FBK home > INFORMATION TECHNOLOGY > Technologies of Vision > semantic image labelling

Technologies of Vision: semantic image labelling

3D from 2D

We register photos by correlating their content against a rendered 3D spherical panorama of the World generated about the photo's 'geo-location'. In essence we generate a complete 360° synthetic image of what an observer would see all around them at a given location using a Digital Terrain Model and ray-tracing techniques.

The virtual view is 'unwrapped' into a 360° by 180° rectangular window and the photo is then deformed into the same 'space' depending upon estimated camera parameters, such as pan, tilt, lens distortion, etc. Scaling information (i.e. zoom) is extracted from the focal length meta-data contained within the EXIF JPEG data of the photo.

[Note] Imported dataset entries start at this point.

-- ==== Sys2Proof/Machine/RepOps.lean ====
section
/-! DEFINITION. The work of a repetition: its checks, reads, watches, run-ahead, leashes, writes and completion (R168, R177 to R180,
R193 to R204, R245, R281 to R284). -/

namespace Sys2Proof.Machine

/-! ### Checks of biscuits (R178, R192, R193) -/

/-- A biscuit in use as the source or the destination: its space and reserved bits, its engine (R6), and its buffer, of which
`rows` rows of `len` bytes are touched. -/
def placeCheck (d : Dev) (k : Nat) (x : Desc) (r : Rep) (src : Bool) (rows len : Nat) : Option Sc :=
  let p := placeOf x r src
  let last := (if src then srcRow x r (rows - 1) else dstRow x r (rows - 1)) + len
  match p.buf with
  | none => none
  | some (_, hi) =>
    (check (!(isStore p.sp || p.sp == 4) || !engineRsvd p.sp p.eng) .format).or <|
    (check (isStore p.sp && !unitExists d p.sp p.eng) .range).or <|
    (check (rows != 0 && (last > hi || (isStore p.sp && last > spaceBytes p.sp))) .range).or <|
    (check (isStore p.sp && !ownsUnit d p.sp p.eng k) .denied)

/-- Window offset of an MCAST repetition, in units (R193). -/
def mcastOfs (d : Dev) (x : Desc) (r : Rep) : Int :=
  if fld x.w2 63 60 = 15 && !(litMembers (litter d x.litter)).isEmpty then bAddr (biscuit r 2) else rowUnit x false r.num 0

/-- The biscuits of a litter's members: `SPACE` 0x5, all alike, and windows within their spaces (R178, R192, R193). -/
def mcastCheck (d : Dev) (x : Desc) (r : Rep) : Option Sc :=
  let l := litter d x.litter
  let bs := (r.biscuits.filter (fun z => z.1 ≥ 2)).map (·.2)
  let b0 := bs.headD 0
  let o := mcastOfs d x r
  (check (bs.any (fun b => bSpace b != 5 || bEng b != 0 || bAddr b != bAddr b0 || bLen b != bLen b0)) .format).or <|
  (check (!bs.isEmpty && (litBase l + bAddr b0 + bLen b0) * 64 > spaceBytes (litSpace l)) .range).or <|
  (check (!bs.isEmpty && (o < bAddr b0 || o + ((x.rows - 1) * x.dstPitch + x.rowLen : Nat) > (bAddr b0 + bLen b0 : Nat))) .range)

/-- The check of a repetition's biscuits; one that moves no byte uses none (R178, R179, log 94). A gather's source rows are checked as
their indices come. -/
def repCheck (d : Dev) (k : Nat) (x : Desc) (r : Rep) : Option Sc :=
  if x.rows = 0 then none
  else (placeCheck d k x r true (if x.kind = 3 then 0 else x.rows) (rowBytes x)).or <|
    if x.kind = 2 then mcastCheck d x r
    else if x.kind = 4 && x.w2 = 0 then none
    else placeCheck d k x r false x.rows (dstRowBytes x)

/-! ### Leashes (R203, R204, R241, R244) -/

/-- The leash of repetition m fires: its reads, entries and staged bytes go, and its biscuits pass to the dormant descriptor of
`FB_SLOT`; without one, the module has a fault. -/
def fireLeash (d : Dev) (n s m : Nat) : Dev :=
  match (sslot d n s).act with
  | none => d
  | some a =>
    match a.reps.find? (fun r => r.num == m) with
    | none => d
    | some r =>
      let d := cancelReads (modSe d n (fun x => { x with leashCnt := inc x.leashCnt })) n s (· == m)
      let d := trimWatches (modAct d n s (fun a => { a with reps := a.reps.filter (fun r => r.num != m) })) n s
      let fb := a.desc.fbSlot
      if a.desc.fbEn && fb != s && (sslot d n fb).act.any (fun f => f.waiting && f.kennel == a.kennel) then
        let d := modAct d n fb (fun f => { f with waiting := false, plan := repStart a m, next := 1, reps := [{ num := 0, biscuits := r.biscuits, lastArrival := d.eclk }] })
        let d := modAct d n s (fun a => { a with repDone := a.repDone + 1, fallbacks := a.fallbacks + 1 })
        if a.reps.head?.any (fun y => y.num == m) then nextPush (manyReps d n s) d n s d.eclk else d
      else taskFault d a.kennel .task

/-- A read of repetition m that meets an error fires its leash, or faults its task. -/
def readFailed (d : Dev) (n s m : Nat) : Dev :=
  match (sslot d n s).act with
  | none => d
  | some a => if a.desc.leash ≠ 0 then fireLeash d n s m else taskFault d a.kennel .task

/-- Repetition r has a read that issued before its leash's boundary and whose bytes have not come. -/
def leashLate (a : Active) (r : Rep) : Bool :=
  r.pieces.any (fun p => p.bytes.isNone && p.issued.any (· < repStart a r.num + a.desc.leash))

/-- The boundary of a leash has come with reads that are not staged (R203). -/
def leashExpiry (d : Dev) (n s : Nat) : Dev :=
  match (sslot d n s).act with
  | none => d
  | some a =>
    match a.reps.find? (fun r => a.desc.leash != 0 && repStart a r.num + a.desc.leash ≤ beatNow d && leashLate a r) with
    | some r => fireLeash d n s r.num
    | none => d

/-! ### Watch entries (R198, R200) -/

def blockWatched (d : Dev) (m k b : Nat) : Bool := (mdie d m).watches.any (isWatch k b)
def slotKennel (d : Dev) (n s : Nat) : Nat := match (sslot d n s).act with | some a => a.kennel | none => 0

/-- A prefetch that waits at M-die m can take its entry. -/
def waiterReady (d : Dev) (m : Nat) (z : Nat × Nat × Nat × Nat) : Bool :=
  let k := slotKennel d z.2.1 z.2.2.1
  z.1 == m && (blockWatched d m k z.2.2.2 || watchRoom d m k)

/-- Take an entry for a read at an address, or wait behind the prefetches that came before. -/
def takeEntry (d : Dev) (n s k addr : Nat) : Dev × Bool :=
  let m := homeOf d k addr
  let b := blockNo addr
  let me := (m, n, s, b)
  if blockWatched d m k b || (watchRoom d m k && !(d.watchQ.takeWhile (· != me)).any (waiterReady d m)) then
    (watchTake { d with watchQ := d.watchQ.filter (· != me) } m k b n s)
  else ({ d with watchQ := if d.watchQ.contains me then d.watchQ else d.watchQ ++ [me] }, false)

def countWait (d : Dev) (n : Nat) : Dev := modSe d n (fun x => { x with pfWait := inc x.pfWait })

/-! ### Reads (R177, R195 to R197, R202, R281, R283, R287) -/

/-- Blocks of 32 elements of a REDUCE repetition: the first, and how many. -/
def redBlock0 (x : Desc) (r : Rep) : Nat := (x.elem0 * 16 + r.num * redElems x) / 32
def redBlocks (x : Desc) : Nat := redElems x / 32

/-- Freeze bits of the repetition's blocks, read from the block map (R283). -/
def readFrozen (d : Dev) (k : Nat) (x : Desc) (r : Rep) (ecc : Ecc) : Dev × MemClass × List Nat :=
  if !(x.kind = 4 && x.freezeEn && x.rows ≠ 0) then (d, .ok, [])
  else
    let b0 := redBlock0 x r
    let (d, c, bs) := memReadAll d k (x.mapAddr * 64 + b0 / 4) (ceilDiv (b0 % 4 + redBlocks x) 4) ecc
    (d, c, ((List.range (redBlocks x)).map (b0 + ·)).filter (fun j => Nat.testBit ((bs.getD (j / 4 - b0 / 4) 0).toNat) (2 * (j % 4))))

/-- The repetition's biscuits have arrived: they are checked, and its reads begin; false where they do not. -/
def beginReads (d : Dev) (n s : Nat) (a : Active) (r : Rep) (ecc : Ecc) : Dev × Bool :=
  match repCheck d a.kennel a.desc r with
  | some c => (endDesc d n s c, false)
  | none =>
    match readFrozen d a.kennel a.desc r ecc with
    | (d, .ok, fz) => (modRep (modSlot d n s (fun x => { x with aheadStop := false })) n s r.num (fun r => { r with reading := true, frozen := fz }), true)
    | (d, .denied, _) => (endDesc d n s .denied, false)
    | (d, _, _) => (readFailed d n s r.num, false)

/-- The row that is being written: that of the oldest byte still staged or under way. -/
def rowNow (x : Desc) (r : Rep) : Nat := (match r.pieces with | p :: _ => p.off | [] => r.cursor) / rowBytes x

/-- Indices that a gather may read now: up to 64 ahead of the row that it is writing (R196). -/
def indicesDue (x : Desc) (r : Rep) : Nat := min x.rows (rowNow x r + 64) - r.indices.length

/-- Read a gather's next indices; a read of them from memory is served with the command that issues it (log 105). -/
def readIndices (d : Dev) (n s : Nat) (a : Active) (r : Rep) (ecc : Ecc) : Dev × Bool :=
  let x := a.desc
  let isp := fld x.w5 63 60
  let addr := fld x.w5 53 16 * 64 + 4 * r.indices.length
  let m := indicesDue x r
  let go (d : Dev) (bs : List Byte) : Dev × Bool :=
    (modAct (modRep d n s r.num (fun r => { r with indices := r.indices ++ elems m 4 bs })) n s (fun a => { a with started := true }), true)
  if m = 0 then (d, false)
  else if isStore isp then go d (Mem.read (store d isp (unitOf isp (fld x.w5 59 54))) addr (4 * m))
  else match memReadAll d a.kennel addr (4 * m) ecc with
    | (d, .ok, bs) => go d bs
    | (d, .denied, _) => (endDesc d n s .denied, false)
    | (d, _, _) => (readFailed d n s r.num, false)

/-- The table row of row i of the repetition; none for padding (R195). -/
def tableRow (x : Desc) (r : Rep) (i : Nat) : Option Nat :=
  if x.kind = 3 then (let t := r.indices.getD i 0; if t = 0xFFFFFFFF then none else some t) else some i

/-- A gather stops at row i: its index lies beyond the table, or its row beyond the buffer of the source biscuit (R178, R195, log 95). -/
def stopsAt (x : Desc) (r : Rep) (i : Nat) : Bool :=
  x.kind = 3 && (match tableRow x r i with
    | none => false
    | some t => t ≥ x.tableRows || (match (placeOf x r true).buf with
        | some (_, hi) => srcRow x r t + rowBytes x > hi || (isStore (placeOf x r true).sp && srcRow x r t + rowBytes x > spaceBytes (placeOf x r true).sp)
        | none => false))

/-- Where the rows of a source come from. -/
def rowsFrom (d : Dev) (x : Desc) (r : Rep) : PieceSrc :=
  let p := placeOf x r true
  let md := fld x.w1 15 4
  if isStore p.sp then .store else if p.sp = 6 && md ≠ d.epochRun.moduleNo then .peer md else .memory

/-- Run-ahead bytes outside the range of the first row are discarded as its read issues (R202). -/
def clipAhead (k : Nat) (src : PieceSrc) (row : Int) (len : Nat) (x : SSlot) : SSlot :=
  let lo := max (x.aheadAt : Int) row
  let hi := min (x.aheadAt + x.ahead.length : Int) (row + len)
  if src = .memory && x.aheadKennel = k && lo < hi then { x with ahead := (x.ahead.drop (lo - x.aheadAt).toNat).take (hi - lo).toNat, aheadAt := lo.toNat }
  else { x with ahead := [] }

/-- A read joins the repetition. -/
def addPiece (d : Dev) (n s m : Nat) (p : Piece) : Dev :=
  modAct (modRep d n s m (fun r => { r with pieces := r.pieces ++ [p], cursor := r.cursor + p.len })) n s (fun a => { a with started := true })

/-- A read of memory arrives at its M-die, with its deadline and its place in the order of arrival (R245). -/
def arrive (d : Dev) (a : Active) (m : Nat) (p : Piece) : Piece :=
  { p with issued := some (beatNow d), deadline := if a.desc.leash ≠ 0 then repStart a m + a.desc.leash else beatNow d + 64, order := d.arrived }

/-- The READ_REQ flit of a read of another module, of one piece of at most 64 KiB (log 105), and its place among the reads outstanding
(R268, R287). -/
def sendPeer (d : Dev) (n s : Nat) (a : Active) (m : Nat) (p : Piece) (md : Nat) : Dev :=
  let rid := leastFree d.reads.keys
  let route := Tbl.get 0 d.epochRun.routes md
  let len := ceilDiv p.len 256
  let f : Flit := { ftype := 6, tc := 3, ktag := a.kennel, tsf := put 64 52 md ||| put 64 40 d.epochRun.moduleNo ||| put 64 28 rid, pay := leBytes 5 (p.addr / 64) ++ [0] ++ leBytes 2 len ++ zeros 248 }
  let d := { d with reads := Tbl.set none d.reads rid (some { kennel := a.kennel, engine := n, slot := s, rep := m, off := p.off, len := len, beat := beatNow d }) }
  if route ≥ 16 then sendFlit d (route % 16) f else d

A correlation algorithm then attempts to find the best match between the synthetic image features and details extracted from the photo such as, land-sky junctions and perceived depth discontinuities (i.e. to estimate the ridges of non-horizon forming mountains).

During the alignment process we generate a synthetic model of the World. A small portion of the 360 degree panorama can be seen here. To generate this red/blue 3D image we created a new virtual camera for the blue channel (20m from the original camera's position) from the depth data produced by the Marmota alignment process. From a single aligned image we can view the pixels from any new perspective we wish through the creation of a virtual camera. The missing information (i.e. the grey pixels) show you the altitude (click to view a short movie).